Collected data entries:
-- ==== Sys2Proof/Machine/Expand.lean ====
section
/-! DEFINITION. The layers of a command as the cluster sequencers see them: plans and extents, the walk of an item's
level-0 tiles, with the taps of a convolution and the pages of attention, the wells and addresses of a step, and the
patching of words (07_tiling.md, 06_convolution.md "Taps into one well"; R208 to R211, R239 to R248, R254, R255). -/

namespace Sys2Proof.Machine

/-! ## The plans of a command's layers -/

/-- The image whose layers a command runs, and its storage base. -/
def State.cmdImage (s : State) (c : Cmd) : ImageRef := if c.kind = .step then s.stepImage c else s.runImage c
def State.cmdBase (s : State) (c : Cmd) : Nat := Config.imageBase (s.cmdImage c).desc (s.cmdImage c).version
def State.layerPlan (s : State) (c : Cmd) (l : Layer) : Plan := s.planAt (s.cmdBase c) l.plan
def State.kindHeader (s : State) (c : Cmd) (p : Plan) : List Byte := s.devRead (s.cmdBase c + p.kindOff) 32

/-- The descriptors a layer's plan names, with the valid extents it fixes when it starts, its output's among them (R254):
of a RUN its list, of a STEP none (log 7). -/
def State.layerDescs (s : State) (c : Cmd) (l : Layer) : List Desc :=
  if c.kind = .step then [] else s.descsBefore c (l.ord + 1)

/-- The descriptor of a plan's tensor as its layer sees it. -/
def State.layerDesc? (s : State) (c : Cmd) (l : Layer) (p : Plan) (slot : Nat) : Option Desc :=
  (s.layerDescs c l)[p.tensors.getD slot 0xFF]?

/-- The branches a layer of a STEP runs over: those stepped, and of the decoder's segment those whose group has
FLAGS.DECODE (R48). -/
def State.layerBranches (s : State) (c : Cmd) (l : Layer) : List Nat :=
  if l.seg = 3 then c.work.stepped.filter (fun k => bit (s.group (k / 4096)).flags 1) else c.work.stepped

/-- The valid and allocated extents of a layer's dimensions. A STEP's outermost BATCH dimension holds the branches it
steps, and its other dimensions are those of the plan (log 7). -/
def State.layerExt (s : State) (c : Cmd) (l : Layer) (p : Plan) (d : Nat) : Nat :=
  if c.kind = .step then
    (if p.role d = 3 ∧ (p.order 0).head? = some d then (s.layerBranches c l).length else p.size d 3)
  else p.validOf (s.layerDescs c l) d
def State.layerAlloc (s : State) (c : Cmd) (l : Layer) (p : Plan) (d : Nat) : Nat :=
  if c.kind = .step then s.layerExt c l p d else p.allocOf (s.layerDescs c l) d

/-! ## Convolution taps (R209 to R211) -/

/-- A tap's pass: the output half of the 16-bit class, the filter row and column, and the input group. -/
structure Tap where
  half : Nat
  kh   : Nat
  kw   : Nat
  j    : Nat
deriving DecidableEq, Repr

/-- Channels of a channel group (06, "The blocked layout"): those one pass reduces over. -/
def Plan.group (p : Plan) : Nat := match p.passReduction with | some r => r | none => 16

/-- Output halves of a pass: two in the 16-bit class (R93). -/
def Plan.halves (p : Plan) : Nat := if p.group = 8 then 2 else 1

/-- The passes of an output tile: for each half, kh ascending, then kw, then the input group (R209). Their number is that
of R211. -/
def convTaps (h : List Byte) (p : Plan) : List Tap :=
  (List.range p.halves).flatMap (fun half => (List.range (field h 0 1)).flatMap (fun kh =>
    (List.range (field h 1 1)).flatMap (fun kw => (List.range (field h 8 2 / Nat.max 1 p.group)).map (fun j =>
      { half := half, kh := kh, kw := kw, j := j }))))

/-! ## The walk of an item's level-0 tiles -/

/-- A level-0 step: its loop digits, the digits that its streams' addresses count, its element origin, the digits that
name its accumulation, and of a convolution its tap. -/
structure Walk where
  digits : List Nat
  index  : List Nat
  origin : List Nat
  acc    : List Nat
  tap    : Option Tap := none
deriving DecidableEq, Repr

/-- What the kind header walks in place of the plan's reduction (R244): the taps of a convolution; the number of pages of
attention. -/
structure Header where
  taps  : List Tap := []
  pages : Nat := 0
deriving DecidableEq, Repr

/-- Is a loop of L1 a reduction: a REDUCE dimension, or the loop over taps or pages where L1 names none. -/
def Plan.reduces (p : Plan) (d : Nat) : Bool := p.role d = 2 || d = 6

/-- The loops of L1, outermost first, as dimension and trip count. The header's walk takes the place of the first REDUCE
loop, and is innermost where L1 has none; box sampling has one step an item, its box (R244). -/
def Plan.loops (p : Plan) (h : Header) : List (Nat × Nat) :=
  let o := p.order 3
  let n := if p.kind = 1 then h.taps.length else h.pages
  if p.kind = 5 then []
  else if p.kind = 1 ∨ p.kind = 2 then
    let r := o.find? (fun d => p.role d = 2)
    let l := o.map (fun d => (d, if p.role d = 2 then (if some d = r then n else 1) else p.trip d 1))
    if r.isNone then l ++ [(6, n)] else l
  else o.map (fun d => (d, p.trip d 1))

/-- The linear index of digits over trip counts. -/
def linear : List Nat → List Nat → Nat
  | _ :: ts, g :: gs => g * ts.foldl (· * ·) 1 + linear ts gs
  | _, _ => 0

/-- The level-0 steps of an item, in L1 order. -/
def Plan.walk (p : Plan) (h : Header) (origin : List Nat) : List Walk :=
  let ls := p.loops h
  let trips := ls.map (·.2)
  let per := h.taps.length / p.halves
  (List.range (trips.foldl (· * ·) 1)).map (fun i =>
    let g := digits trips i
    let lg := ls.zip g
    let at_ (d : Nat) : Nat := (lg.find? (fun q => q.1.1 == d)).elim 0 (·.2)
    let red := (lg.find? (fun q => p.reduces q.1.1)).elim 0 (·.2)
    { digits := g
      index := lg.map (fun q => if p.kind = 1 ∧ p.reduces q.1.1 then q.2 % Nat.max 1 per else q.2)
      origin := (List.range p.ndim).map (fun d =>
        origin.getD d 0 + if p.walkedDim d then 0 else at_ d * p.size d 0)
      acc := lg.filterMap (fun q => if p.reduces q.1.1 then none else some q.2)
      tap := if p.kind = 1 then h.taps[red]? else none })

/-- The index of a step along the header's walk: the page it reads. -/
def Plan.walked (p : Plan) (h : Header) (w : Walk) : Nat :=
  (((p.loops h).zip w.digits).find? (fun q => p.reduces q.1.1)).elim 0 (·.2)

/-- The rotating well of a step (R248): accumulator a of set s, the loops outside the outermost REDUCE loop counting the
sets. -/
def Plan.rotWell (p : Plan) (h : Header) (w : Walk) : Nat :=
  let ls := p.loops h
  let k := (ls.takeWhile (fun q => !p.reduces q.1)).length
  let inner := ((ls.zip w.digits).drop k).filter (fun q => !p.reduces q.1.1)
  let set := linear ((ls.take k).map (·.2)) (w.digits.take k)
  let a := linear (inner.map (·.1.2)) (inner.map (·.2))
  p.fixedWells + set % p.sets * p.acc + a

/-! ## Address streams (R246) -/

/-- The fill of its stream that a step reads: fills count with the loops up to POS; one an item with POS 0xFF. -/
def Plan.fillOf (p : Plan) (h : Header) (st : Stream) (w : Walk) : Nat :=
  if st.pos = 0xFF then 0
  else linear (((p.loops h).take (st.pos + 1)).map (·.2)) (w.digits.take (st.pos + 1))

/-- The page stream of attention: the page walker's buffers lie in the first STATIONARY stream (R178; log 7). -/
def Plan.pageStream (p : Plan) : Option Nat :=
  if p.kind = 2 then p.streams.findIdx? (fun st => st.role = 1) else none

/-- Buffers of a stream: NBUF, and five for the pages of attention (R178). -/
def Plan.buffers (p : Plan) (i : Nat) (st : Stream) : Nat := if p.pageStream = some i then 5 else Nat.max 1 st.nbuf

/-- Where the buffer of a fill begins. `itemOrd` counts the items of the core, by which a stream with one fill an item moves
to its next buffer. -/
def Plan.bufferAt (p : Plan) (i : Nat) (st : Stream) (fill itemOrd : Nat) : Nat :=
  st.base + (if st.pos = 0xFF ∧ p.pageStream ≠ some i then itemOrd else fill) % p.buffers i st * st.size

/-- The fill of stream `i` that a step reads: for the page stream the page. -/
def Plan.streamFill (p : Plan) (h : Header) (i : Nat) (st : Stream) (w : Walk) : Nat :=
  if p.pageStream = some i then p.walked h w else p.fillOf h st w

/-- The address of a stream at a step: the loops inside POS, or all of them with one fill an item, count from the start of
the buffer's fill. -/
def Plan.streamAddr (p : Plan) (h : Header) (i : Nat) (st : Stream) (w : Walk) (itemOrd : Nat) : Nat :=
  let k := if st.pos = 0xFF then 0 else st.pos + 1
  let inner := (((p.loops h).zip w.index).drop k).filter (fun q => !(p.pageStream = some i && p.reduces q.1.1))
  p.bufferAt i st (p.streamFill h i st w) itemOrd + inner.foldl (fun n q => n + st.step.getD q.1.1 0 * q.2) 0

/-! ## The packed image of a convolution (R210, R217) -/

/-- Numbers in rising order without repeats. -/
def insertUp (x : Nat) : List Nat → List Nat
  | [] => [x]
  | y :: r => if x < y then x :: y :: r else if x = y then y :: r else y :: insertUp x r
def rising (l : List Nat) : List Nat := l.foldl (fun a x => insertUp x a) []

/-- The frame, the row and the first column of a step's output tile, and the row and the columns of the input that its tap
reads (R210; dimensions 1 columns, 2 rows, 3 frames, log 7). -/
def tapFrame (p : Plan) (w : Walk) : Nat := p.coord w.origin 3
def tapRow (h : List Byte) (p : Plan) (w : Walk) : Nat :=
  p.coord w.origin 2 * field h 2 1 + (w.tap.elim 0 (·.kh)) * field h 4 1
def tapCol (h : List Byte) (p : Plan) (w : Walk) (m : Nat) : Nat :=
  (p.coord w.origin 1 + m) * field h 3 1 + (w.tap.elim 0 (·.kw)) * field h 5 1

/-- The frames, rows and columns that the steps of a fill read: the others are neither fetched nor kept (R217). -/
structure Packed where
  frames : List Nat
  rows   : List Nat
  cols   : List Nat
deriving DecidableEq, Repr

def packedOf (h : List Byte) (p : Plan) (ws : List Walk) : Packed :=
  { frames := rising (ws.map (tapFrame p))
    rows := rising (ws.map (tapRow h p))
    cols := rising (ws.flatMap (fun w => (List.range 16).map (tapCol h p w))) }

/-- The place of a block in the packed image: the blocked layout over the rows and columns kept (R208; DESIGN CHOICE, the
spec does not say how the core store packs them; log 7). -/
def Packed.blockAt (k : Packed) (groups n y j x : Nat) : Nat :=
  (((k.frames.findIdx (· == n) * k.rows.length + k.rows.findIdx (· == y)) * groups + j) * k.cols.length +
    k.cols.findIdx (· == x)) * 16

/-- The moving stream whose buffers hold a convolution's image. -/
def Plan.imageStream (p : Plan) : Option Nat := p.streams.findIdx? (fun st => st.role = 0)

/-- The steps of an item that read the same fill of stream `i` as a step does. -/
def Plan.sameFill (p : Plan) (h : Header) (i : Nat) (st : Stream) (ws : List Walk) (fill : Nat) : List Walk :=
  ws.filter (fun w => p.streamFill h i st w = fill)

/-- The core-store addresses of the 16 moving rows of a convolution's pass (R210). -/
def Plan.tapRows (p : Plan) (kh : List Byte) (h : Header) (ws : List Walk) (w : Walk) (itemOrd : Nat) : List Nat :=
  match p.imageStream with
  | none => []
  | some i => match p.streams[i]? with
    | none => []
    | some st =>
      let f := p.streamFill h i st w
      let k := packedOf kh p (p.sameFill h i st ws f)
      let groups := field kh 8 2 / Nat.max 1 p.group
      (List.range 16).map (fun m => p.bufferAt i st f itemOrd +
        k.blockAt groups (tapFrame p w) (tapRow kh p w) (w.tap.elim 0 (·.j)) (tapCol kh p w m))

/-! ## Patching (R247) -/

/-- A word with bits [hi:lo] replaced. -/
def putBits (w : W64) (hi lo v : Nat) : W64 :=
  BitVec.ofNat 64 (w.toNat - wf w hi lo * 2 ^ lo + v % 2 ^ (hi + 1 - lo) * 2 ^ lo)

/-- A body entry's word for a step. In the 16-bit class of a convolution the walker selects the output half of ARRAY and the
columns of LOAD_STAT's quarter by the tap (R93). -/
def Plan.patchWord (p : Plan) (h : Header) (e : Entry16) (w : Walk) (itemOrd : Nat) (accFirst : Bool) : CoreWord :=
  let rot := p.rotWell h w
  let addr (i : Nat) : Nat := match p.streams[i]? with | some st => p.streamAddr h i st w itemOrd / 32 | none => 0
  let on (b : Nat) (hi lo v : Nat) (x : W64) : W64 := if bit e.patch b then putBits x hi lo v else x
  let half (hi lo : Nat) (x : W64) : W64 := match w.tap with
    | some t => if p.halves = 2 then putBits x hi lo t.half else x
    | none => x
  match wf e.word 63 60 with
  | 1 =>
    .bits (half 52 52 (on 0 59 55 rot (on 1 54 54 (b2n !accFirst) (on 2 41 30 (addr e.sa) (on 3 21 10 (addr e.sb) e.word)))))
  | 2 => .bits (half 33 33 (on 2 59 48 (addr e.sa) (on 3 32 21 (addr e.sb) e.word)))
  | 3 => .bits (on 0 59 55 rot (on 2 41 30 (addr e.sa) (on 3 21 10 (addr e.sb) e.word)))
  | _ => match coreWordOf e.word with
    | .vec v => .vec { v with
        d := if bit e.patch 0 then rot else v.d
        a := if bit e.patch 2 then addr e.sa else v.a
        b := if bit e.patch 3 then addr e.sb else v.b }
    | .save40 m a => .save40 (if bit e.patch 0 then BitVec.ofNat 24 (2 ^ rot) else m) a
    | .restore40 m a => .restore40 (if bit e.patch 0 then BitVec.ofNat 24 (2 ^ rot) else m) a
    | x => x

/-! ## REDUCE groups (R242) -/

/-- The local index of the lowest item among those of a job that differ from item `k` in REDUCE dimensions alone. -/
def Plan.lowestOf (p : Plan) (k : Nat) : Nat :=
  let o := p.order 2
  let t := o.map (fun d => p.trip d 2)
  linear t ((o.zip (digits t k)).map (fun q => if p.role q.1 = 2 then 0 else q.2))

/-- Does an item issue its ITEM_LAST words: with PARTIAL only the lowest of its REDUCE group. -/
def Plan.sums (p : Plan) (k : Nat) : Bool := !p.partial_ || p.lowestOf k = k

/-- The other items of the REDUCE group of an item, as a mask. -/
def Plan.mates (p : Plan) (k : Nat) : Nat :=
  if p.partial_ then
    ((List.range p.jobItems).filter (fun i => i ≠ k && p.lowestOf i = p.lowestOf k)).foldl (fun n i => n + 2 ^ i) 0
  else 0

end Sys2Proof.Machine
end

What the task requires: Say how many lines in the records hold the word "streamAddr", giving the number by itself.

Solution: 2